Continual / Perpetual Existence: Because business entities are legally separate from their owners, the death or disability of the owner does not mean that the business is dissolved (in the case of death) or unable to conduct business (in the case of disability). Changes is ownership and management are specifically addressed in the by-laws of corporations, in the operating agreements of LLCs, and in the partnership agreements of LPs.

Access to Capital: A business entity is a more attractive vehicle for investors than a sole proprietorship. Private investors are able to invest in business entities with confidence. This confidence comes from being able to invest and receive either a debt obligation (which may be convertible into equity under certain circumstances) or a portion of the ownership of the entity.

Potential Tax Benefits: The owners of corporations and LLCs taxed as corporations may be able to receive tax benefits by sheltering business income in the entity—thus reducing the owners’ overall tax liability.

Commercial Credibility: American consumers are more accustomed to purchasing goods and services from businesses than sole proprietors.

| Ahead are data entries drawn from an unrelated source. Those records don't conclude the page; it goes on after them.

-- ==== Sys2Proof/Laws/Speech.lean ====
section
/-! SUPPORT. What the shared operations over the arbiter, the sources and the Cue Timer can do (05, 06, 07). -/

namespace Sys2Proof.Machine

/-! ### Changing the running utterance -/

theorem State.mapRunning_eq (s : State) (f : Running → Running) :
    s.mapRunning f = { s with arbiter := { s.arbiter with running := s.arbiter.running.map f } } := rfl

theorem Running.cutRestore_playing (r : Running) (h : r.state = .playing) :
    r.cutRestore =
      { r with state := .fading .restore 0, utterance := { r.utterance with resume := r.cursor.index } } := by
  simp [Running.cutRestore, Running.beginFade, h]

theorem Running.cutRestore_fading (r : Running) (h : r.state ≠ .playing) : r.cutRestore = r := by
  unfold Running.cutRestore
  split
  · next hp => exact absurd hp h
  · rfl

/-! ### The cut-in test -/

/-- What the cut-in test can do (06 R111): nothing, or the PLAYING utterance begins a fade that restores it. -/
theorem State.cutInTest_cases (s : State) :
    s.cutInTest = s ∨
      ∃ r, s.arbiter.running = some r ∧ r.state = .playing ∧ s.cutInAgainst r.utterance.source = true ∧
        s.cutInTest = { s with arbiter := { s.arbiter with running := some { r with
          state := .fading .restore 0, utterance := { r.utterance with resume := r.cursor.index } } } } := by
  unfold State.cutInTest
  split
  · exact .inl rfl
  · next r hr =>
    split
    · next hc =>
      by_cases hp : r.state = .playing
      · exact .inr ⟨r, hr, hp, hc, by rw [State.mapRunning_eq, hr, Option.map_some, r.cutRestore_playing hp]⟩
      · refine .inl ?_
        rw [State.mapRunning_eq, hr, Option.map_some, r.cutRestore_fading hp, ← hr]
    · exact .inl rfl

/-- The cut-in test changes the arbiter alone. -/
theorem State.cutInTest_eq (s : State) : s.cutInTest = { s with arbiter := s.cutInTest.arbiter } := by
  rcases s.cutInTest_cases with h | ⟨r, hr, hp, -, h⟩ <;> rw [h]

@[simp] theorem State.cutInTest_resetLow (s : State) : s.cutInTest.resetLow = s.resetLow := by rw [s.cutInTest_eq]
@[simp] theorem State.cutInTest_op (s : State) : s.cutInTest.op = s.op := by rw [s.cutInTest_eq]
@[simp] theorem State.cutInTest_scanner (s : State) : s.cutInTest.scanner = s.scanner := by rw [s.cutInTest_eq]
@[simp] theorem State.cutInTest_ring (s : State) : s.cutInTest.ring = s.ring := by rw [s.cutInTest_eq]
@[simp] theorem State.cutInTest_intake (s : State) : s.cutInTest.intake = s.intake := by rw [s.cutInTest_eq]
@[simp] theorem State.cutInTest_cycle (s : State) : s.cutInTest.cycle = s.cycle := by rw [s.cutInTest_eq]
@[simp] theorem State.cutInTest_judge (s : State) : s.cutInTest.judge = s.judge := by rw [s.cutInTest_eq]
@[simp] theorem State.cutInTest_sources (s : State) : s.cutInTest.sources = s.sources := by rw [s.cutInTest_eq]
@[simp] theorem State.cutInTest_cue (s : State) : s.cutInTest.cue = s.cue := by rw [s.cutInTest_eq]
@[simp] theorem State.cutInTest_voice (s : State) : s.cutInTest.voice = s.voice := by rw [s.cutInTest_eq]
@[simp] theorem State.cutInTest_bank (s : State) : s.cutInTest.bank = s.bank := by rw [s.cutInTest_eq]
@[simp] theorem State.cutInTest_link (s : State) : s.cutInTest.link = s.link := by rw [s.cutInTest_eq]
@[simp] theorem State.cutInTest_pending (s : State) : s.cutInTest.pending = s.pending := by rw [s.cutInTest_eq]
@[simp] theorem State.place_cutInTest (s : State) (src : Source) : s.cutInTest.place src = s.place src := by
  simp [State.place]

@[simp] theorem State.cutInTest_settings (s : State) : s.cutInTest.arbiter.settings = s.arbiter.settings := by
  rcases s.cutInTest_cases with h | ⟨r, -, -, -, h⟩ <;> rw [h]
@[simp] theorem State.cutInTest_echoPolicy (s : State) : s.cutInTest.arbiter.echoPolicy = s.arbiter.echoPolicy := by
  rcases s.cutInTest_cases with h | ⟨r, -, -, -, h⟩ <;> rw [h]
@[simp] theorem State.cutInTest_lowMark (s : State) : s.cutInTest.arbiter.lowMark = s.arbiter.lowMark := by
  rcases s.cutInTest_cases with h | ⟨r, -, -, -, h⟩ <;> rw [h]

theorem State.cutInTest_idle (s : State) (h : s.arbiter.running = none) : s.cutInTest = s := by
  simp [State.cutInTest, h]

theorem State.cutInTest_of_fading (s : State) (r : Running) (h : s.arbiter.running = some r) (hf : r.state ≠ .playing) :
    s.cutInTest = s := by
  rcases s.cutInTest_cases with e | ⟨r', hr, hp, -⟩
  · exact e
  · rw [h] at hr; cases hr; exact absurd hp hf

/-- The cut-in test leaves nothing for a second one. -/
@[simp] theorem State.cutInTest_twice (s : State) : s.cutInTest.cutInTest = s.cutInTest := by
  rcases s.cutInTest_cases with h | ⟨r, -, -, -, h⟩
  · rw [h, h]
  · rw [h]
    exact State.cutInTest_of_fading _ _ rfl (by simp)

/-- The test looks at who participates and at the arbiter. -/
theorem State.cutInTest_arbiter_of {s t : State} (hp : ∀ c, s.participates c = t.participates c) (ha : s.arbiter = t.arbiter) :
    s.cutInTest.arbiter = t.cutInTest.arbiter := by
  have hc : ∀ src, s.cutInAgainst src = t.cutInAgainst src := by
    intro src
    have hf : s.participates = t.participates := funext hp
    unfold State.cutInAgainst State.level
    rw [hf, ha]
  unfold State.cutInTest
  rw [ha]
  split
  · exact ha
  · next r hr =>
    rw [hc]
    split
    · simp only [State.mapRunning, State.putArbiter, ha]
    · exact ha

/-- Who participates is read from the operating state, the lesson state, the Cue Timer, the places and the arbiter. -/
theorem State.participates_congr {s t : State} (h1 : s.op = t.op) (h2 : s.cycle.lesson = t.cycle.lesson) (h3 : s.cue = t.cue)
    (h4 : s.sources.places = t.sources.places) (h5 : s.arbiter = t.arbiter) (c : Source) :
    s.participates c = t.participates c := by
  unfold State.participates State.eligible State.holds State.lockOn State.level
  rw [h1, h2, h3, h4, h5]

/-- What the test looks at: the operating state, the lesson state, the Cue Timer, the places and the arbiter. -/
theorem State.cutInTest_arbiter_congr {s t : State} (h1 : s.op = t.op) (h2 : s.cycle.lesson = t.cycle.lesson)
    (h3 : s.cue = t.cue) (h4 : s.sources.places = t.sources.places) (h5 : s.arbiter = t.arbiter) :
    s.cutInTest.arbiter = t.cutInTest.arbiter :=
  State.cutInTest_arbiter_of (State.participates_congr h1 h2 h3 h4 h5) h5

/-! ### Arrivals -/

/-- An arrival (06 R111): the utterance joins the tail of its source's pending place, and the cut-in test is made. -/
theorem State.arrive_eq (s : State) (u : Utterance) :
    s.arrive u =
      (s.putPlace u.source { s.place u.source with pending := (s.place u.source).pending ++ [u] }).cutInTest := rfl

theorem State.place_arrive_self (s : State) (u : Utterance) :
    (s.arrive u).place u.source =
      { s.place u.source with pending := (s.place u.source).pending ++ [u] } := by
  simp [State.arrive_eq]

theorem State.place_arrive_ne (s : State) (u : Utterance) {src : Source} (h : src ≠ u.source) :
    (s.arrive u).place src = s.place src := by
  simp [State.arrive_eq, State.place_putPlace_ne _ _ h]

@[simp] theorem State.arrive_phrases (s : State) (u : Utterance) :
    (s.arrive u).sources.phrases = s.sources.phrases := by simp [State.arrive_eq]
@[simp] theorem State.arrive_resetLow (s : State) (u : Utterance) : (s.arrive u).resetLow = s.resetLow := by
  simp [State.arrive_eq]
@[simp] theorem State.arrive_op (s : State) (u : Utterance) : (s.arrive u).op = s.op := by simp [State.arrive_eq]
@[simp] theorem State.arrive_scanner (s : State) (u : Utterance) : (s.arrive u).scanner = s.scanner := by
  simp [State.arrive_eq]
@[simp] theorem State.arrive_ring (s : State) (u : Utterance) : (s.arrive u).ring = s.ring := by simp [State.arrive_eq]
@[simp] theorem State.arrive_intake (s : State) (u : Utterance) : (s.arrive u).intake = s.intake := by
  simp [State.arrive_eq]
@[simp] theorem State.arrive_cycle (s : State) (u : Utterance) : (s.arrive u).cycle = s.cycle := by
  simp [State.arrive_eq]
@[simp] theorem State.arrive_judge (s : State) (u : Utterance) : (s.arrive u).judge = s.judge := by
  simp [State.arrive_eq]
@[simp] theorem State.arrive_cue (s : State) (u : Utterance) : (s.arrive u).cue = s.cue := by simp [State.arrive_eq]
@[simp] theorem State.arrive_voice (s : State) (u : Utterance) : (s.arrive u).voice = s.voice := by
  simp [State.arrive_eq]
@[simp] theorem State.arrive_bank (s : State) (u : Utterance) : (s.arrive u).bank = s.bank := by simp [State.arrive_eq]
@[simp] theorem State.arrive_link (s : State) (u : Utterance) : (s.arrive u).link = s.link := by simp [State.arrive_eq]
@[simp] theorem State.arrive_pending (s : State) (u : Utterance) : (s.arrive u).pending = s.pending := by
  simp [State.arrive_eq]

/-! ### Loads and stops of the Cue Timer -/

/-- A load (07 R125), with the cut-in test. -/
theorem State.cueLoad_eq (s : State) (n : Nat) : s.cueLoad n = (s.putCue (s.cue.loaded n)).cutInTest := rfl

/-- A stop (07 R126), with the cut-in test. -/
theorem State.cueStop_eq (s : State) : s.cueStop = (s.putCue s.cue.stopped).cutInTest := rfl

@[simp] theorem State.cueLoad_resetLow (s : State) (n : Nat) : (s.cueLoad n).resetLow = s.resetLow := by simp [State.cueLoad_eq]
@[simp] theorem State.cueLoad_op (s : State) (n : Nat) : (s.cueLoad n).op = s.op := by simp [State.cueLoad_eq]
@[simp] theorem State.cueLoad_scanner (s : State) (n : Nat) : (s.cueLoad n).scanner = s.scanner := by simp [State.cueLoad_eq]
@[simp] theorem State.cueLoad_ring (s : State) (n : Nat) : (s.cueLoad n).ring = s.ring := by simp [State.cueLoad_eq]
@[simp] theorem State.cueLoad_intake (s : State) (n : Nat) : (s.cueLoad n).intake = s.intake := by simp [State.cueLoad_eq]
@[simp] theorem State.cueLoad_cycle (s : State) (n : Nat) : (s.cueLoad n).cycle = s.cycle := by simp [State.cueLoad_eq]
@[simp] theorem State.cueLoad_judge (s : State) (n : Nat) : (s.cueLoad n).judge = s.judge := by simp [State.cueLoad_eq]
@[simp] theorem State.cueLoad_sources (s : State) (n : Nat) : (s.cueLoad n).sources = s.sources := by simp [State.cueLoad_eq]
@[simp] theorem State.cueLoad_voice (s : State) (n : Nat) : (s.cueLoad n).voice = s.voice := by simp [State.cueLoad_eq]
@[simp] theorem State.cueLoad_bank (s : State) (n : Nat) : (s.cueLoad n).bank = s.bank := by simp [State.cueLoad_eq]
@[simp] theorem State.cueLoad_link (s : State) (n : Nat) : (s.cueLoad n).link = s.link := by simp [State.cueLoad_eq]
@[simp] theorem State.cueLoad_pending (s : State) (n : Nat) : (s.cueLoad n).pending = s.pending := by simp [State.cueLoad_eq]
@[simp] theorem State.cueLoad_cue (s : State) (n : Nat) : (s.cueLoad n).cue = s.cue.loaded n := by
  simp [State.cueLoad_eq]
@[simp] theorem State.place_cueLoad (s : State) (n : Nat) (src : Source) : (s.cueLoad n).place src = s.place src := by
  simp [State.place]

@[simp] theorem State.cueStop_resetLow (s : State) : (s.cueStop).resetLow = s.resetLow := by simp [State.cueStop_eq]
@[simp] theorem State.cueStop_op (s : State) : (s.cueStop).op = s.op := by simp [State.cueStop_eq]
@[simp] theorem State.cueStop_scanner (s : State) : (s.cueStop).scanner = s.scanner := by simp [State.cueStop_eq]
@[simp] theorem State.cueStop_ring (s : State) : (s.cueStop).ring = s.ring := by simp [State.cueStop_eq]
@[simp] theorem State.cueStop_intake (s : State) : (s.cueStop).intake = s.intake := by simp [State.cueStop_eq]
@[simp] theorem State.cueStop_cycle (s : State) : (s.cueStop).cycle = s.cycle := by simp [State.cueStop_eq]
@[simp] theorem State.cueStop_judge (s : State) : (s.cueStop).judge = s.judge := by simp [State.cueStop_eq]
@[simp] theorem State.cueStop_sources (s : State) : (s.cueStop).sources = s.sources := by simp [State.cueStop_eq]
@[simp] theorem State.cueStop_voice (s : State) : (s.cueStop).voice = s.voice := by simp [State.cueStop_eq]
@[simp] theorem State.cueStop_bank (s : State) : (s.cueStop).bank = s.bank := by simp [State.cueStop_eq]
@[simp] theorem State.cueStop_link (s : State) : (s.cueStop).link = s.link := by simp [State.cueStop_eq]
@[simp] theorem State.cueStop_pending (s : State) : (s.cueStop).pending = s.pending := by simp [State.cueStop_eq]
@[simp] theorem State.cueStop_cue (s : State) : s.cueStop.cue = s.cue.stopped := by simp [State.cueStop_eq]
@[simp] theorem State.place_cueStop (s : State) (src : Source) : s.cueStop.place src = s.place src := by
  simp [State.place]

/-! ### The lesson sweep -/

@[simp] theorem State.sweep_resetLow (s : State) : (s.sweep).resetLow = s.resetLow := rfl
@[simp] theorem State.sweep_op (s : State) : (s.sweep).op = s.op := rfl
@[simp] theorem State.sweep_scanner (s : State) : (s.sweep).scanner = s.scanner := rfl
@[simp] theorem State.sweep_ring (s : State) : (s.sweep).ring = s.ring := rfl
@[simp] theorem State.sweep_intake (s : State) : (s.sweep).intake = s.intake := rfl
@[simp] theorem State.sweep_cycle (s : State) : (s.sweep).cycle = s.cycle := rfl
@[simp] theorem State.sweep_judge (s : State) : (s.sweep).judge = s.judge := rfl
@[simp] theorem State.sweep_cue (s : State) : (s.sweep).cue = s.cue := rfl
@[simp] theorem State.sweep_voice (s : State) : (s.sweep).voice = s.voice := rfl
@[simp] theorem State.sweep_bank (s : State) : (s.sweep).bank = s.bank := rfl
@[simp] theorem State.sweep_link (s : State) : (s.sweep).link = s.link := rfl
@[simp] theorem State.sweep_pending (s : State) : (s.sweep).pending = s.pending := rfl

@[simp] theorem State.sweep_phrases (s : State) : s.sweep.sources.phrases = s.sources.phrases := rfl

@[simp] theorem State.place_sweep (s : State) (src : Source) :
    s.sweep.place src = if src.isLesson = true then ⟨[], none⟩ else s.place src :=
  PerSource.get_sweepLesson _ _

theorem Running.cutDiscard_state_stopped (r : Running) : (r.cutDiscard .discardStopped).state = r.state.swept := by
  unfold Running.cutDiscard
  split <;> simp_all [RunState.swept, Running.beginFade]

theorem Running.cutDiscard_utterance (r : Running) (k : FadeKind) (hk : k ≠ .restore) :
    (r.cutDiscard k).utterance = r.utterance := by
  unfold Running.cutDiscard Running.beginFade
  split
  · cases k <;> first | rfl | exact absurd rfl hk
  · rfl
  · rfl
  · rfl

theorem Running.cutDiscard_cursor (r : Running) (k : FadeKind) : (r.cutDiscard k).cursor = r.cursor := by
  unfold Running.cutDiscard Running.beginFade
  split
  · cases k <;> rfl
  · rfl
  · rfl
  · rfl

theorem Running.sweep_eq (r : Running) :
    r.sweep = if r.utterance.source.isLesson = true then { r with state := r.state.swept } else r := by
  unfold Running.sweep
  split
  · have h1 := r.cutDiscard_state_stopped
    have h2 := r.cutDiscard_utterance .discardStopped (by simp)
    have h3 := r.cutDiscard_cursor .discardStopped
    generalize r.cutDiscard .discardStopped = r' at h1 h2 h3
    cases r'; simp_all
  · rfl

@[simp] theorem State.sweep_arbiter (s : State) : s.sweep.arbiter = s.arbiter.lessonSwept := by
  have h : Running.sweep = fun r => if r.utterance.source.isLesson = true then { r with state := r.state.swept } else r :=
    funext Running.sweep_eq
  show { s.arbiter with running := s.arbiter.running.map Running.sweep } = _
  rw [h]; rfl

/-- The lesson sweep (03 R49). -/
theorem State.sweep_spec (s : State) :
    SweptPlaces s s.sweep ∧ s.sweep.arbiter = s.arbiter.lessonSwept ∧ SameBut [.sources, .arbiter] s s.sweep := by
  refine ⟨⟨rfl, rfl, rfl, fun src h => by simp [h]⟩, s.sweep_arbiter, rfl, rfl, ?_⟩
  intro b hb
  cases b <;> first | rfl | simp at hb

/-- A sweep with the cut-in test made after it, whatever else has changed. -/
theorem SweptRunning.of_test {s c t : State} (hc : c.arbiter = s.arbiter.lessonSwept) (ht : t.arbiter = c.cutInTest.arbiter)
    (hp : ∀ src, c.participates src = ({ t with arbiter := c.arbiter } : State).participates src) : SweptRunning s t := by
  unfold SweptRunning
  rw [ht, ← hc]
  exact State.cutInTest_arbiter_of hp rfl

/-! ### The end of an utterance -/

/-- The running place empties (06 R117, 08 R145). -/
theorem State.vacate_eq (s : State) : s.vacate = s.vacated := by
  cases h : s.voice.amp <;>
    simp [State.vacate, State.vacated, State.putArbiter, State.putVoice, Amp.release, Config.silenceCode, h]

end Sys2Proof.Machine
end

This instant reputability is another leading reason individuals use a legally separate entity as the business vehicle of choice.

Employee Benefits: Under certain circumstances, the ability to offer more comprehensive and deductible fringe benefits may result.

THE CHALLENGE

All too often, the requirements of just keeping a small business running leave little time for the owner or owners to engage in corporate/LLC/LP “housekeeping” and “maintenance.” Without some level of diligence on the part of the owners, a gradual merger of the life of the business and the life of one or more of the owners can begin. When this happens, the separate legal status of the business entity begins to fade.

THE FIX

If you have been neglecting the “housekeeping” and “maintenance” of your corporation, LLC, or LP, in all but the most extreme cases, the fix can be very simple. The following steps should be taken by all business entities, even those owned and managed by only one person.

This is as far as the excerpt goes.